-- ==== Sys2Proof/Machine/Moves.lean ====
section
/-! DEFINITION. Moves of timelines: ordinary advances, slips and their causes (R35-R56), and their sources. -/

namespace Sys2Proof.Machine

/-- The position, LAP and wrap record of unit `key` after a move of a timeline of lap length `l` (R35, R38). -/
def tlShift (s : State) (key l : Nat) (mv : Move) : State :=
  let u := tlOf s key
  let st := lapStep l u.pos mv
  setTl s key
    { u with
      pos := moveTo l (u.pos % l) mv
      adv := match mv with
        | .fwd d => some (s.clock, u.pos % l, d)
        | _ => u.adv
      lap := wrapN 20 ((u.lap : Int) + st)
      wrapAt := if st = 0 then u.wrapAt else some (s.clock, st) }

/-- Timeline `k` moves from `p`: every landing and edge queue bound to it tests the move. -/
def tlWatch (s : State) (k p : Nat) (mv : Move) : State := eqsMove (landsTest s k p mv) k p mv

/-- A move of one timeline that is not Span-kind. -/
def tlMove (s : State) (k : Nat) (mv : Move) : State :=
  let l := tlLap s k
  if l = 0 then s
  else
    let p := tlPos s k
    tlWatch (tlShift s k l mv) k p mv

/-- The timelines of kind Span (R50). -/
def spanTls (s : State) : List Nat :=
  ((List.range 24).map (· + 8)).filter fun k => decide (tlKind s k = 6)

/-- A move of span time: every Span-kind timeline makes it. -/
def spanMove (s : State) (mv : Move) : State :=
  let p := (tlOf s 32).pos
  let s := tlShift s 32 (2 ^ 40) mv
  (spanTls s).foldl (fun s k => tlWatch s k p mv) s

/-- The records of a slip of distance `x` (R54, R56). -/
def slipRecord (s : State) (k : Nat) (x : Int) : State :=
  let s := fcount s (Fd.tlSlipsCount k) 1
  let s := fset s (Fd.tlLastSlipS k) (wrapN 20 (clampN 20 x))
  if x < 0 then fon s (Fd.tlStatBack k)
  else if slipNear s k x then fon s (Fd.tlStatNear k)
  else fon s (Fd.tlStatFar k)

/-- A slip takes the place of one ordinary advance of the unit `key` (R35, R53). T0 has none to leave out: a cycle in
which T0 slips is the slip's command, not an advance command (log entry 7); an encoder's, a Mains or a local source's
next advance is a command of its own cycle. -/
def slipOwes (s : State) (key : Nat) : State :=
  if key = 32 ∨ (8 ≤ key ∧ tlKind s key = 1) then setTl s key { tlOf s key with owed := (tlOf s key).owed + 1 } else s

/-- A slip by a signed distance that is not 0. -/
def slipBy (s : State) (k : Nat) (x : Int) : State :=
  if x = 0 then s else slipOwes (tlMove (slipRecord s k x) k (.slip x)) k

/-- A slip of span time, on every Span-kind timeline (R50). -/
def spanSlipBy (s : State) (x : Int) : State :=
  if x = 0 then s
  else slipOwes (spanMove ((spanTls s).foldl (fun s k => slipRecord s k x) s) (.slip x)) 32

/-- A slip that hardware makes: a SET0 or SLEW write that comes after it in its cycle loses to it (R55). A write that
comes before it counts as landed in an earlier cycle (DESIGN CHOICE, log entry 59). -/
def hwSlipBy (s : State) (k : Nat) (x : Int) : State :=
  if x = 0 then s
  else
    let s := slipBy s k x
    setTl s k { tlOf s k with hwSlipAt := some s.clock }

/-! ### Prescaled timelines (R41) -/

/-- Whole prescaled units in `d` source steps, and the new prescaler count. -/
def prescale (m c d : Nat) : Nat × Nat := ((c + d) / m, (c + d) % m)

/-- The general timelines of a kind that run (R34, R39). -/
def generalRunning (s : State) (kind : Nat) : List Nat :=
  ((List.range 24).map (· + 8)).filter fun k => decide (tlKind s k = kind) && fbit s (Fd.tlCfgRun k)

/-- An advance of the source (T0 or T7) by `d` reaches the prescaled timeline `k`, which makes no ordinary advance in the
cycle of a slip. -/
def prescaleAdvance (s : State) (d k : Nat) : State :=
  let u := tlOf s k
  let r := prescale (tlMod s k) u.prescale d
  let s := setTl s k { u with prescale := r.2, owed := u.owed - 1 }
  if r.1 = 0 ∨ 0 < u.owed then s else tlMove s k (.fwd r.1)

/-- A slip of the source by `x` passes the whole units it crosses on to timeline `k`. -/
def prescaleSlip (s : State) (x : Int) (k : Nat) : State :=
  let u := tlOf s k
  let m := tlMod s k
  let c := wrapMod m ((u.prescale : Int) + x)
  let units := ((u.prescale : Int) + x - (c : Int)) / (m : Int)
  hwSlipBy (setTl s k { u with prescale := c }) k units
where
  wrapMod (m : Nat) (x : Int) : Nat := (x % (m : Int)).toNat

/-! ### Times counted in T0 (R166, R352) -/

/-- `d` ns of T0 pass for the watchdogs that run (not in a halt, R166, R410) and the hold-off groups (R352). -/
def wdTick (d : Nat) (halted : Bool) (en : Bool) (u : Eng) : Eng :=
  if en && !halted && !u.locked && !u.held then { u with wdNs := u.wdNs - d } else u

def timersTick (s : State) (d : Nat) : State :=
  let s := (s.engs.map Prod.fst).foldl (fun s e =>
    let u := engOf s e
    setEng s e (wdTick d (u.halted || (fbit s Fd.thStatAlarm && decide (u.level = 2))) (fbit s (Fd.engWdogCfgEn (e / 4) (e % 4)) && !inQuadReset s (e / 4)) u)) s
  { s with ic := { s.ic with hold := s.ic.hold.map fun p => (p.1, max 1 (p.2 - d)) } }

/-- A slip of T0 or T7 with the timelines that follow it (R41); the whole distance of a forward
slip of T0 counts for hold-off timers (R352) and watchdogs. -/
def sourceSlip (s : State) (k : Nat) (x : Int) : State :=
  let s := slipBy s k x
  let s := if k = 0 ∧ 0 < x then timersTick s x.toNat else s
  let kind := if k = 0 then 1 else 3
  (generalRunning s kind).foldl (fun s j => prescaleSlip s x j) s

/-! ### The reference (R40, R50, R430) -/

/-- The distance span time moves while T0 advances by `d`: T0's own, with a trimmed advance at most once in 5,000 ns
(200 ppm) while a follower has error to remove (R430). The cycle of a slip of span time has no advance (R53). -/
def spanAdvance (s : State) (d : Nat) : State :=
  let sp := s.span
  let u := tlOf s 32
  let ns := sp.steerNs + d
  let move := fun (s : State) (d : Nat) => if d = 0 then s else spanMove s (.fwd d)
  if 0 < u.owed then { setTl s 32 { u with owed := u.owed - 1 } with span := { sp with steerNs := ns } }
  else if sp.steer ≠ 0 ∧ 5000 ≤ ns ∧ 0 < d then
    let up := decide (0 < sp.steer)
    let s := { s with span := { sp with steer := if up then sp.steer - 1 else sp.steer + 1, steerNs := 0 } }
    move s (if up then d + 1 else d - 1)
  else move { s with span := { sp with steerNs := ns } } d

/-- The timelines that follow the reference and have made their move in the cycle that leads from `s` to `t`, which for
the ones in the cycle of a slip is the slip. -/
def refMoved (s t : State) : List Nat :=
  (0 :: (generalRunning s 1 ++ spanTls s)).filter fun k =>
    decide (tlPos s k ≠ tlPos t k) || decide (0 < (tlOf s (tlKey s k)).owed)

- WHAT IS REQUIRED:
Copy each line of the material where "halted" is found.

- EXPECTED ANSWER:
def wdTick (d : Nat) (halted : Bool) (en : Bool) (u : Eng) : Eng :=
  if en && !halted && !u.locked && !u.held then { u with wdNs := u.wdNs - d } else u
    setEng s e (wdTick d (u.halted || (fbit s Fd.thStatAlarm && decide (u.level = 2))) (fbit s (Fd.engWdogCfgEn (e / 4) (e % 4)) && !inQuadReset s (e / 4)) u)) s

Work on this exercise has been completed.